===== THE INPUT

/-- A write of a bank register that software may write. -/
def Bank.putCsr (b : Bank) (c : Nat) (x : W32) : Bank :=
  if c = 2 then { b with fetimeout := x }
  else if c = 4 ∨ c = 5 then { b with trapvec := setHalf b.trapvec (c == 5) x }
  else if c = 6 ∨ c = 7 then { b with assayvec := setHalf b.assayvec (c == 7) x }
  else if c = 0x00C ∨ c = 0x00D then { b with trapscr := setHalf b.trapscr (c == 0x00D) x }
  else if c = 0x070 then { b with nsctl := maskPut b.nsctl x 0x3FFF }
  else if 0x072 ≤ c ∧ c ≤ 0x078 then { b with nscnt := smSet 0 b.nscnt (c - 0x072) x }
  else if 0x07C ≤ c ∧ c ≤ 0x07F then b.putThr (c - 0x07C) x
  else if c = 0x0C0 then { b with tracectl := maskPut b.tracectl x 7 }
  else if c = 0x0C1 ∨ c = 0x0C2 then { b with tracebase := setHalf b.tracebase (c == 0x0C2) x }
  else if c = 0x0C3 then { b with tracesize := x }
  else if c = 0x0C4 then { b with sampctl := maskPut b.sampctl x 0x1F01 }
  else if c = 0x0C5 ∨ c = 0x0C6 then { b with sampbase := setHalf b.sampbase (c == 0x0C6) x }
  else if c = 0x0C7 then { b with sampsize := x }
  else b

/-- Every split of a gang's waves on a core begins its trace with a sync record (R460). -/
def State.resync (s : State) (key : Nat) : State :=
  let go : Nat × Wave → Nat × Wave := fun w =>
    if w.2.teamKey == key then
      let y := w.2.mapLive fun x => { x with traced := none }
      (w.1, { y with t := { y.t with handler := y.t.handler.map fun x => { x with traced := none } } })
    else w
  { s with waves := s.waves.map go }

/-- WTIMER (R452): the low half arms a nonzero deadline, the high half disarms. -/
def WTrap.putTimer (t : WTrap) (hi : Bool) (x : W32) : WTrap :=
  let d := setHalf t.timer hi x
  { t with timer := d, armed := !hi && d != 0 }

/-- A write of an engine register of the own core: it claims the engine, in which no saved context's state stands, and is refused while a
program runs or where another team owns the engine (R337, R339, R341). -/
def State.engineCsr (s : State) (w : Wave) (f : Engine → Engine) : Option State :=
  match s.claim w.core w.teamKey with
  | none => none
  | some t => if (t.engine w.core).run then none else some (t.updEngine w.core f)

/-- A write of a split CSR by a handler (R446). -/
def Wave.putSplitCsr (w : Wave) (c : Nat) (x : W32) : Wave :=
  if c ≤ 0x027 then w.putEntry ((c - 0x020) / 2) fun y => (setHalf y.1 (c % 2 == 1) x, y.2)
  else if c ≤ 0x02B then w.putEntry (c - 0x028) fun y => (y.1, x, y.2.2)
  else if c = 0x02C then w.putSplitver x
  else if c = 0x02D then w.putDepth (x.toNat % 16)
  else
    let i := 4 + (c - 0x030) / 4
    match (c - 0x030) % 4 with
    | 0 => w.putEntry i fun y => (setHalf y.1 false x, y.2)
    | 1 => w.putEntry i fun y => (setHalf y.1 true x, y.2)
    | 2 => w.putEntry i fun y => (y.1, x, y.2.2)
    | _ => w.putEntry i fun y => (y.1, y.2.1, x.toNat % 8)

/-- A write of a control register (R466, R467); none is ENGINE. -/
def State.csrPut (s : State) (v : Env) (c : Nat) (x : W32) : Option State :=
  if 0x020 ≤ c ∧ c ≤ 0x05F then some (s.updWave v.u fun w => w.putSplitCsr c x)
  else if c = 0x064 ∨ c = 0x065 then some (s.updWave v.u fun w => { w with t := w.t.putTimer (c == 0x065) x })
  else if c = 0x071 then
    let now := s.ctxclk v.w.gang
    some (s.updBank v.w fun b => { b.startWindow with nswin := x, nsbase := now })
  else if c = 0x090 then s.engineCsr v.w fun e => { e with mectl := maskPut e.mectl x 1 }
  else if 0x0A0 ≤ c ∧ c ≤ 0x0AF then s.engineCsr v.w fun e => { e with ringd := smSet 0 e.ringd (c - 0x0A0) (x &&& 0xBFFFFFFF) }
  else
    let on := c == 0x0C0 && x.getLsbD 0 && !(s.bank v.w).tracectl.getLsbD 0
    let s := s.updBank v.w fun b => b.putCsr c x
    some (if on then s.resync v.w.teamKey else s)

/-- `csrrd` (R467). -/
def execCsrrd (g : Guard) (d : Nat) (csr : Src) (s : State) : Out :=
  onWave .any none g s fun s v =>
    let m := v.active g
    if m = 0 then s.goOn v
    else s.reads v m [(csr, 1)] fun t =>
      let c := (t.rd v 0 csr).toNat
      match csrRow c with
      | none => s.illegal v .operand
      | some (r, _) =>
        if !r.allows v.isHandler then s.illegal v .role
        else (t.updWave v.u fun w => w.putAll v.e (.k d) 0 m fun _ => t.csrGet v c).goOn v

/-- A control register of the core's engine. -/
def isEngineCsr (c : Nat) : Bool := c == 0x090 || (decide (0x0A0 ≤ c) && decide (c ≤ 0x0AF))

/-- A write of the register that `num` gives (R467); one that traps has read nothing. -/
def csrWrite (g : Guard) (rs : List (Src × Nat)) (num : State → Env → Nat) (a : Src) (s0 : State) : Out :=
  onWave .any none g s0 fun s v =>
    let m := v.active g
    if m = 0 then s.goOn v
    else s.reads v m ((a, 1) :: rs) fun t =>
      let c := num t v
      match csrRow c with
      | none => s.illegal v .operand
      | some (_, wr) =>
        if !wr.allows v.isHandler then s.illegal v .role
        else if isEngineCsr c && s.engineHeld v.w.core then (s0.wantEngine v.w.core).holdAt v.u v.e .unit
        else match t.csrPut v c (t.rd v 0 a) with
          | none => s.trapAt v .engine 0 m []
          | some t => t.goOn v

/-- `csrwr` (R467). -/
def execCsrwr (g : Guard) (csr a : Src) (s : State) : Out := csrWrite g [(csr, 1)] (fun t v => (t.rd v 0 csr).toNat) a s
/-- `csrwr` of WTIMERLO (R452). -/
def execWtimerloWrite (g : Guard) (a : Src) (s : State) : Out := csrWrite g [] (fun _ _ => 0x064) a s
/-- `csrwr` of WTIMERHI (R452). -/
def execWtimerhiWrite (g : Guard) (a : Src) (s : State) : Out := csrWrite g [] (fun _ _ => 0x065) a s
/-- `csrwr` of NSWIN (R186). -/
def execNswinWrite (g : Guard) (a : Src) (s : State) : Out := csrWrite g [] (fun _ _ => 0x071) a s
/-- `csrwr` of MECTL (R339). -/
def execMectlWrite (g : Guard) (a : Src) (s : State) : Out := csrWrite g [] (fun _ _ => 0x090) a s
/-- `csrwr` of a RINGD register (R341). -/
def execRingdWrite (g : Guard) (n : Nat) (a : Src) (s : State) : Out := csrWrite g [] (fun _ _ => 0x0A0 + n) a s
/-- `csrwr` of a split CSR (R446). -/
def execSplitCsrWrite (g : Guard) (csr : Nat) (a : Src) (s : State) : Out := csrWrite g [] (fun _ _ => csr) a s

/-! ## Traps (R468, R469) -/

/-- A cause that stops the split before its next word: it goes on first, the detail names the instruction. -/
def State.trapAfter (s : State) (v : Env) (c : Cause) (m : Mask) (info : List Byte) : State := (s.trapAt v c 0 m info).goOn v

/-- `trap` (R468). -/
def execTrap (g : Guard) (b : Src) (s : State) : Out :=
  onWave .any none g s fun s v =>
    let m := v.active g
    if m = 0 then s.goOn v else s.reads v m [(b, 1)] fun t => t.trapAfter v .swtrap m (le 4 (t.rd v 0 b).toNat)

/-- `bkpt` (R468). -/
def execBkpt (s : State) : Out :=
  onWave .any none .always s fun s v => s.trapAfter v .bkpt (v.active .always) []

/-- `tclr` (R468). A cause that has become pending in this clock stays. -/
def execTclr (g : Guard) (b : Src) (s : State) : Out :=
  onWave .any none g s fun s v =>
    let m := v.active g
    if m = 0 then s.goOn v
    else s.reads v m [(b, 1)] fun t =>
      (t.updWave v.u fun w => { w with t := { w.t with cause := w.t.cause &&& ~~~(t.rd v 0 b &&& 0x3FFFF &&& ~~~w.t.fresh t.clk) } }).goOn v

/-- `trapret` (R469); one that its table stops returns nothing, and so leaves no record of a return (R460). -/
def execTrapret (s : State) : Out :=
  onWave .handler none .always s fun s v =>
    (if (s.wave? v.u).elim false Wave.tableOk then s.trace v.u v.e 5 (le 8 v.ctx.pc.toNat) else s).trapReturn v

/-- `trace` (R470). -/
def execTrace (g : Guard) (a : Src) (s : State) : Out :=
  onWave .any none g s fun s v =>
    let m := v.active g
    if m = 0 then s.goOn v
    else s.reads v m [(a, 1)] fun t =>
      (if (t.bank v.w).tracectl.getLsbD 2 then t.trace v.u v.e 6 (le 4 (t.rd v 0 a).toNat ++ le 8 v.ctx.pc.toNat) else t).goOn v

/-- `smark` (R470). -/
def execSmark (g : Guard) (a : Src) (s : State) : Out :=
  onWave .any none g s fun s v =>
    let m := v.active g
    if m = 0 then s.goOn v
    else s.reads v m [(a, 1)] fun t =>
      (t.updWave v.u fun w => { w with t := { w.t with smark := (t.rd v 0 a).extractLsb' 0 16 } }).goOn v

/-! ## `pwr.req` and `mon` (R471, R472, R490) -/

/-- `pwr.req`. -/
def execPwrReq (g : Guard) (fs : Bool) (d : Nat) (b : Src) (s : State) : Out :=
  onceWord fs g none (.pwrReq g fs d b) [(b, 1)] (fun _ _ => 0) (fun t v => [t.rd v 0 b]) s

/-- Every core of a gang takes a read-grant code. -/
def State.setGrants (s : State) (g code : Nat) : State :=
  (s.gangTeams g).foldl (fun s t => s.updTeam t.1 fun t => { t with bank := { t.bank with pwrctx := BitVec.ofNat 32 code } }) s

/-- The Anvil's decision (R490): a code at or above the one in force; a lower one where the die's power is low, which is a free
value, and every quad of the gang has ALLOW of 256 or more. -/
def State.grantsCode (s : State) (w : Wave) (code : Nat) : Bool :=
  let cur := (s.bank w).pwrctx.toNat % 4
  let cores := (s.gang? w.gang).elim [] Gang.cores
  decide (cur ≤ code) || (Config.powerLow s.draws && cores.all fun c => decide (256 ≤ s.tallow (quadOf c)))

/-- `pwr.req` completes (R471). -/
def State.completePwr (s : State) (u : Nat) (w : Wave) (o : Op) (d : Nat) : State :=
  let x := (((o.arg? 0).elim [] LaneArg.data).headD 0).toNat
  if 3 < x then s.finishOnce u o d [0x200]
  else if s.grantsCode w x then ({ s with draws := s.draws + 1 }.setGrants w.gang x).finishOnce u o d [BitVec.ofNat 32 x]
  else { s with draws := s.draws + 1 }.finishOnce u o d [BitVec.ofNat 32 (0x100 + (s.bank w).pwrctx.toNat % 4)]

/-- `mon`: only a handler split. -/
def execMon (g : Guard) (fs : Bool) (kb : Nat) (s : State) : Out :=
  onWave .handler (some fs) g s fun t v =>
    let m := v.active g
    if m = 0 then t.goOn v else t.reads v m [(.k kb, 8)] fun r => r.startOnce v fs m (.mon g fs kb) 0 (t.kBlock v kb)

/-- Bytes of the ring for `mon` messages (log 86). -/
def monRing : Nat := 4096

/-- A message is written at the channel's ring, in the ASID's deep window, then the count at its head is raised (R481; DESIGN CHOICE,
log 86). One that fails leaves the count. -/
def State.monWrite (s : State) (asid : Nat) (c : Channel) (xs : List W32) : Channel × State :=
  let a := c.ring + 128 + c.count * 32 % (monRing - 128)
  match (s.graphWrite asid a (xs.flatMap fun x => le 4 x.toNat)).bind fun _ s => s.graphWrite asid c.ring (le 8 (c.count + 1)) with
  | .ok _ s => ({ c with count := c.count + 1 }, s)
  | r => (c, r.after s)

/-- `mon` goes on: with no channel it completes at once; else its message is sent and written to the channel's ring, and again after a save,
which withdraws it. -/
def State.completeMon (s : State) (u : Nat) (w : Wave) (o : Op) (kb : Nat) : State :=
  match smFind s.front.channels w.asid with
  | none => s.finishOnce u o kb [0xFFFFFFFF]
  | some c =>
    if c.sent.any fun m => m.1 == u && m.2.1 == o.serial then s
    else
      let xs := if o.waiting then (List.range 8).map fun i => smGet 0 w.r.k (kb + i) else (o.arg? 0).elim [] LaneArg.data
      let r := s.monWrite w.asid c xs
      let s := r.2.updFront fun f => { f with channels := smPut w.asid { r.1 with sent := c.sent ++ [(u, o.serial, xs)] } f.channels }
      s.updOp u o.serial fun p => { p with waiting := true }

/-- The host's reply to a `mon` (R472). -/
def execDebugReply (u n : Nat) (words : List W32) (s : State) : Out :=
  match (s.wave? u).bind fun w => (w.op? n).map fun o => (w, o) with
  | none => .next s
  | some (w, o) =>
    match o.ins, smFind s.front.channels w.asid with
    | .mon _ _ kb, some c =>
      if c.sent.any fun m => m.1 == u && m.2.1 == n then
        let left := c.sent.filter fun m => !(m.1 == u && m.2.1 == n)
        let s := s.updFront fun f => { f with channels := smPut w.asid { c with sent := left } f.channels }
        .next (s.finishOnce u o kb ((words ++ List.replicate 8 0).take 8))
      else .next s
    | _, _ => .next s

/-! ## Entry, halt and timer (R445, R448, R452) -/

/-- The wave enters its handler (R445). -/
def execHandlerEntry (u : Nat) (s : State) : Out := .next (s.deliver u)

/-- A cause that the handler split raised halts the wave (R448). -/
def execWaveHalt (u : Nat) (s : State) : Out :=
  match s.wave? u with
  | none => .next s
  | some w =>
    match w.t.halting with
    | none => .next s
    | some (m, pc, reason) => .next ((s.setWave u { w with t := { w.t with halting := none } }).haltWave u m pc reason)

/-- An armed WTIMER that CTXCLK has reached makes TIMER pending (R452). -/
def execWtimerExpiry (u : Nat) (s : State) : Out :=
  match s.wave? u with
  | none => .next s
  | some w =>
    if w.t.armed && decide (w.t.timer.toNat ≤ s.ctxclk w.gang) then
      .next ((s.setWave u { w with t := { w.t with timer := 0, armed := false } }).pend u .timer w.present false none)
    else .next s

/-! ## Rings of a context (R461) -/

/-- A ring's SIZE that does not disable it. -/
def ringSizeOk (n : Nat) : Bool := (List.range 19).any fun i => n == 2 ^ (12 + i)

/-- What writing a record gave. -/
inductive RingRes where
  | off
  | done (s : State)
  | drop (s : State)
  | wait

/-- Write one record of a context's ring, then its count (R461). A record whose write fails is dropped and counted. -/
def State.ringRecord (s : State) (w : Wave) (base size : Nat) (bs : List Byte) : RingRes :=
  if !ringSizeOk size then .off
  else
    let r := (if windowOf base ≠ 0 then ER.bad 3 base else s.engRead w base 8).bind fun c s =>
      let k := natOfBytes c
      (s.engWrite w (base + 128 + k * bs.length % (size - 128)) bs 0).bind fun _ s => s.engWrite w base (le 8 (k + 1)) 0
    match r with
    | .ok _ s => .done s
    | .wait => .wait
    | _ =>
      let l := (if windowOf base ≠ 0 then ER.bad 3 base else s.engRead w (base + 8) 8).bind fun c s => s.engWrite w (base + 8) (le 8 (natOfBytes c + 1)) 0
      match l with
      | .ok _ s => .drop s
      | _ => .drop s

==========

WHAT YOU HAVE TO DO: Please reproduce the listing word for word, but only from the line that contains "def execWtimerExpiry (u" to its last line, inclusive.

YOUR RESPONSE:
def execWtimerExpiry (u : Nat) (s : State) : Out :=
  match s.wave? u with
  | none => .next s
  | some w =>
    if w.t.armed && decide (w.t.timer.toNat ≤ s.ctxclk w.gang) then
      .next ((s.setWave u { w with t := { w.t with timer := 0, armed := false } }).pend u .timer w.present false none)
    else .next s

/-! ## Rings of a context (R461) -/

/-- A ring's SIZE that does not disable it. -/
def ringSizeOk (n : Nat) : Bool := (List.range 19).any fun i => n == 2 ^ (12 + i)

/-- What writing a record gave. -/
inductive RingRes where
  | off
  | done (s : State)
  | drop (s : State)
  | wait

/-- Write one record of a context's ring, then its count (R461). A record whose write fails is dropped and counted. -/
def State.ringRecord (s : State) (w : Wave) (base size : Nat) (bs : List Byte) : RingRes :=
  if !ringSizeOk size then .off
  else
    let r := (if windowOf base ≠ 0 then ER.bad 3 base else s.engRead w base 8).bind fun c s =>
      let k := natOfBytes c
      (s.engWrite w (base + 128 + k * bs.length % (size - 128)) bs 0).bind fun _ s => s.engWrite w base (le 8 (k + 1)) 0
    match r with
    | .ok _ s => .done s
    | .wait => .wait
    | _ =>
      let l := (if windowOf base ≠ 0 then ER.bad 3 base else s.engRead w (base + 8) 8).bind fun c s => s.engWrite w (base + 8) (le 8 (natOfBytes c + 1)) 0
      match l with
      | .ok _ s => .drop s
      | _ => .drop s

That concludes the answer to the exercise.